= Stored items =
-- ==== Sys2Proof/Laws/State.lean ====
section
/-! SUPPORT. What the updates of one part of the state leave of the other parts: one lemma for each field of `State` and each update. -/

namespace Sys2Proof.Machine

@[simp] theorem State.setLaserPos_regs (s : State) (m k : Nat) (p : LaserPos) : (State.setLaserPos s m k p).regs = s.regs := rfl
@[simp] theorem State.setLaserPos_hi (s : State) (m k : Nat) (p : LaserPos) : (State.setLaserPos s m k p).hi = s.hi := rfl
@[simp] theorem State.setLaserPos_bt (s : State) (m k : Nat) (p : LaserPos) : (State.setLaserPos s m k p).bt = s.bt := rfl
@[simp] theorem State.setLaserPos_pc (s : State) (m k : Nat) (p : LaserPos) : (State.setLaserPos s m k p).pc = s.pc := rfl
@[simp] theorem State.setLaserPos_ft (s : State) (m k : Nat) (p : LaserPos) : (State.setLaserPos s m k p).ft = s.ft := rfl
@[simp] theorem State.setLaserPos_tq (s : State) (m k : Nat) (p : LaserPos) : (State.setLaserPos s m k p).tq = s.tq := rfl
@[simp] theorem State.setLaserPos_tb (s : State) (m k : Nat) (p : LaserPos) : (State.setLaserPos s m k p).tb = s.tb := rfl
@[simp] theorem State.setLaserPos_fh (s : State) (m k : Nat) (p : LaserPos) : (State.setLaserPos s m k p).fh = s.fh := rfl
@[simp] theorem State.setLaserPos_ms (s : State) (m k : Nat) (p : LaserPos) : (State.setLaserPos s m k p).ms = s.ms := rfl
@[simp] theorem State.setLaserPos_re (s : State) (m k : Nat) (p : LaserPos) : (State.setLaserPos s m k p).re = s.re := rfl
@[simp] theorem State.setLaserPos_cl (s : State) (m k : Nat) (p : LaserPos) : (State.setLaserPos s m k p).cl = s.cl := rfl
@[simp] theorem State.setLaserPos_pm (s : State) (m k : Nat) (p : LaserPos) : (State.setLaserPos s m k p).pm = s.pm := rfl
@[simp] theorem State.setLaserPos_free (s : State) (m k : Nat) (p : LaserPos) : (State.setLaserPos s m k p).free = s.free := rfl
@[simp] theorem State.setLaserPos_out (s : State) (m k : Nat) (p : LaserPos) : (State.setLaserPos s m k p).out = s.out := rfl
@[simp] theorem State.setLaserPos_pending (s : State) (m k : Nat) (p : LaserPos) : (State.setLaserPos s m k p).pending = s.pending := rfl

@[simp] theorem State.emptyImage_regs (s : State) : (State.emptyImage s).regs = s.regs := rfl
@[simp] theorem State.emptyImage_hi (s : State) : (State.emptyImage s).hi = s.hi := rfl
@[simp] theorem State.emptyImage_pc (s : State) : (State.emptyImage s).pc = s.pc := rfl
@[simp] theorem State.emptyImage_ft (s : State) : (State.emptyImage s).ft = s.ft := rfl
@[simp] theorem State.emptyImage_tq (s : State) : (State.emptyImage s).tq = s.tq := rfl
@[simp] theorem State.emptyImage_tb (s : State) : (State.emptyImage s).tb = s.tb := rfl
@[simp] theorem State.emptyImage_fh (s : State) : (State.emptyImage s).fh = s.fh := rfl
@[simp] theorem State.emptyImage_ms (s : State) : (State.emptyImage s).ms = s.ms := rfl
@[simp] theorem State.emptyImage_re (s : State) : (State.emptyImage s).re = s.re := rfl
@[simp] theorem State.emptyImage_cl (s : State) : (State.emptyImage s).cl = s.cl := rfl
@[simp] theorem State.emptyImage_oc (s : State) : (State.emptyImage s).oc = s.oc := rfl
@[simp] theorem State.emptyImage_pm (s : State) : (State.emptyImage s).pm = s.pm := rfl
@[simp] theorem State.emptyImage_free (s : State) : (State.emptyImage s).free = s.free := rfl
@[simp] theorem State.emptyImage_out (s : State) : (State.emptyImage s).out = s.out := rfl
@[simp] theorem State.emptyImage_pending (s : State) : (State.emptyImage s).pending = s.pending := rfl
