/-- Settles O14: each clause is the case of its access, from the rules of one read and one write. -/
theorem registersAnswer : Obligations.RegistersAnswer := by
  refine ⟨fun s off v r i ho h h8 hr => ⟨fun hs he hp => registerWrite_by_access_codes v ho h h8 hr hs he hp, fun hp => ?_⟩,
    fun s off v ho h hn => registerWrite_unassigned v ho h hn, fun s off v ho h => ?_, fun s off v h => ?_, fun s off v h => ?_,
    fun s off o ho h h8 hr hc hp => companionCountRead_clears ho h h8 hr hc hp, fun s off r i ho h h8 hr hp => ?_,
    fun s off ho h h8 => companionCountRead_without_register ho h h8, fun s off ho h h8 => ?_, fun s off ho h => ?_⟩
  · exact ⟨_, exec_registerWrite_aligned v ho h h8, barWrite_not_performed v hr hp⟩
  · rw [exec_registerWrite v h, whenBar_closed _ ho]
  · exact ⟨_, exec_registerWrite v h⟩
  · exact ⟨if_pos h, if_pos h⟩
  · obtain ⟨hplain, hhalves, hwindow⟩ := companionCountRead_register ho h h8 hr hp
    exact ⟨hplain, hhalves, hwindow, fun hn => State.regValue_stored hn i⟩
  · rw [exec_companionCountRead h, whenBar_open _ ho, if_neg h8]
  · rw [exec_companionCountRead h, whenBar_closed _ ho]

end Sys2Proof.Machine
end

section
namespace Sys2Proof.Machine

variable {s t : State}

/-! ### What operations on a ring leave (R61, R70, R73)

No mask of parts here holds a word of HI_RING_CFG, and that of a completion alone those of HI_RING_STATUS, of which it moves QUIESCED. -/

/-- The parts that an MSI-X vector changes. -/
def vectorParts : Nat := 0x80000020000000000000000000000000200

/-- The parts that a completion changes before QUIESCED is settled. -/
def postParts : Nat := 0x80000020000000000000000000000000203

/-- The parts that a completion changes. -/
def completeParts : Nat := 0x90000020000000000000000000000000203

theorem Only.ring_eq {m : Nat} (h : Only m s t) (k : m.testBit 0 = false) (n : Nat) : t.ring n = s.ring n :=
  congrArg (fun l => sget Ring.reset l n) (h.same .hiRings k)

theorem State.only_raise (e : Event) : Only raiseParts s (s.raise e) := State.raise_only ⟨Nat.or_self _⟩ (Only.refl _ s)

@[simp] theorem State.ring_raise (e : Event) (n : Nat) : (s.raise e).ring n = s.ring n :=
  (State.only_raise e).ring_eq (by decide) n

@[simp] theorem State.descs_raise (e : Event) : (s.raise e).hi.descs = s.hi.descs :=
  (State.only_raise e).same .hiDescs (by decide)

/-- An error bit of a ring, set with an event that reports it, is set (R61). -/
theorem State.rd_raise_setErr {f : Fld} (hr : f.reg = HI_RING_STATUS) (hf : f.fits = true) (hw : f.hi = f.lo) (i : Nat) (e : Event) :
    ((s.setErr f i).raise e).rd f i = 1 := by
  rw [(State.only_raise e).rd (by rw [hr]; decide) (by rw [hr]; decide), State.rd_setErr_same hf hw]

@[simp] theorem State.hi_setErr (f : Fld) (i : Nat) : (s.setErr f i).hi = s.hi := by
  unfold State.setErr State.wr
  rw [State.setWord_hi, State.setWord_hi]

@[simp] theorem State.ring_setErr (f : Fld) (i n : Nat) : (s.setErr f i).ring n = s.ring n := by
  unfold State.ring
  rw [State.hi_setErr]

/-- A field of another register reads as before an error bit of a ring was set. -/
theorem State.rd_setErr_other {f g : Fld} (hr : f.reg = HI_RING_STATUS) (l : g.reg.listed = true)
    (k : (2 ^ arrayBit HI_RING_STATUS.base).testBit (arrayBit g.reg.base) = false) (i j : Nat) : (s.setErr f i).rd g j = s.rd g j := by
  have hc : GrantsErr (2 ^ arrayBit HI_RING_STATUS.base) f.reg :=
    Covers.err (a := 2 ^ arrayBit HI_RING_STATUS.base) ⟨Nat.or_self _⟩ (by rw [hr]; decide) (by rw [hr]; decide)
  exact (State.setErr_only f i hc (Only.refl _ s)).rd l k j

@[simp] theorem State.ring_wr (f : Fld) (i v k : Nat) : (s.wr f i v).ring k = s.ring k := by
  unfold State.ring State.wr
  rw [State.setWord_hi]

@[simp] theorem State.ring_settleQuiesced (n k : Nat) : (s.settleQuiesced n).ring k = s.ring k := rfl

/-- Settling QUIESCED leaves SQ_HEAD, which stands in the same register. -/
@[simp] theorem State.sqHead_settleQuiesced (n k : Nat) :
    (s.settleQuiesced n).rd HI_RING_STATUS_SQ_HEAD k = s.rd HI_RING_STATUS_SQ_HEAD k :=
  State.rd_wr_field (by decide) (.inl (by decide)) _ _ _

theorem State.rd_settleQuiesced {f : Fld} (l : f.reg.listed = true) (h : HI_RING_STATUS.base ≠ f.reg.base) (n k : Nat) :
    (s.settleQuiesced n).rd f k = s.rd f k := State.rd_wr_reg (by decide) l h _ _ _

@[simp] theorem State.ringEnabled_settleQuiesced (n k : Nat) : (s.settleQuiesced n).ringEnabled k = s.ringEnabled k := by
  unfold State.ringEnabled State.flag
  rw [State.rd_settleQuiesced (by decide) (by decide)]

@[simp] theorem State.outstanding_settleQuiesced (n k : Nat) : (s.settleQuiesced n).outstanding k = s.outstanding k := by
  unfold State.outstanding
  rw [(settleQuiesced_out s n).2]

@[simp] theorem State.quiesced_settleQuiesced (n : Nat) :
    (s.settleQuiesced n).rd HI_RING_STATUS_QUIESCED n = bit (!s.ringEnabled n && (s.outstanding n).isEmpty) := by
  unfold State.settleQuiesced
  rw [State.rd_wr_same (by decide)]
  cases !s.ringEnabled n && (s.outstanding n).isEmpty <;> rfl
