-- ==== Sys2Proof/Machine/Step.lean ====
section
/-! DEFINITION. One step (40_execution_cycle.md R131 to R139, R145), and where an instruction's bytes lie
so that the next step fetches them. -/

namespace Sys2Proof.Machine

/-- `step` (R145). A halted machine's step changes nothing (R131); a fault of fetch or decode is taken in
the state the step began with (R250). -/
def step (s : State) : Host.Outcome State Fault Refusal :=
  match s.run with
  | .halted => .next s
  | .running =>
    match fetchInstr s with
    | .error f => .next (raiseFault s f)
    | .ok i => exec i s

/-- The program image with some bytes in place at an address, zeros before them where the image is too
short. -/
def placeBytes (prog : List Byte) (a : Nat) (bs : List Byte) : List Byte :=
  prog.take a ++ List.replicate (a - prog.length) 0 ++ bs ++ prog.drop (a + bs.length)

/-- The state with an instruction, numbered as spec/opcode_table.json numbers its bits, at IP in the
program image, and RUN Running, since a halted machine fetches nothing. It stands for the host's load and
start (DESIGN CHOICE, unsafe, log entry 4). -/
def State.withFetchWord (s : State) (nbits w : Nat) : State :=
  { s with prog := placeBytes s.prog (getReg s .ip).toNat (tableBytes nbits w), run := .running }

end Sys2Proof.Machine
end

= Work request =
Wherever a line in the data above holds "ringEnabled", copy that line.

= Exercise response =
@[simp] theorem State.ringEnabled_settleQuiesced (n k : Nat) : (s.settleQuiesced n).ringEnabled k = s.ringEnabled k := by
  unfold State.ringEnabled State.flag
    (s.settleQuiesced n).rd HI_RING_STATUS_QUIESCED n = bit (!s.ringEnabled n && (s.outstanding n).isEmpty) := by
  cases !s.ringEnabled n && (s.outstanding n).isEmpty <;> rfl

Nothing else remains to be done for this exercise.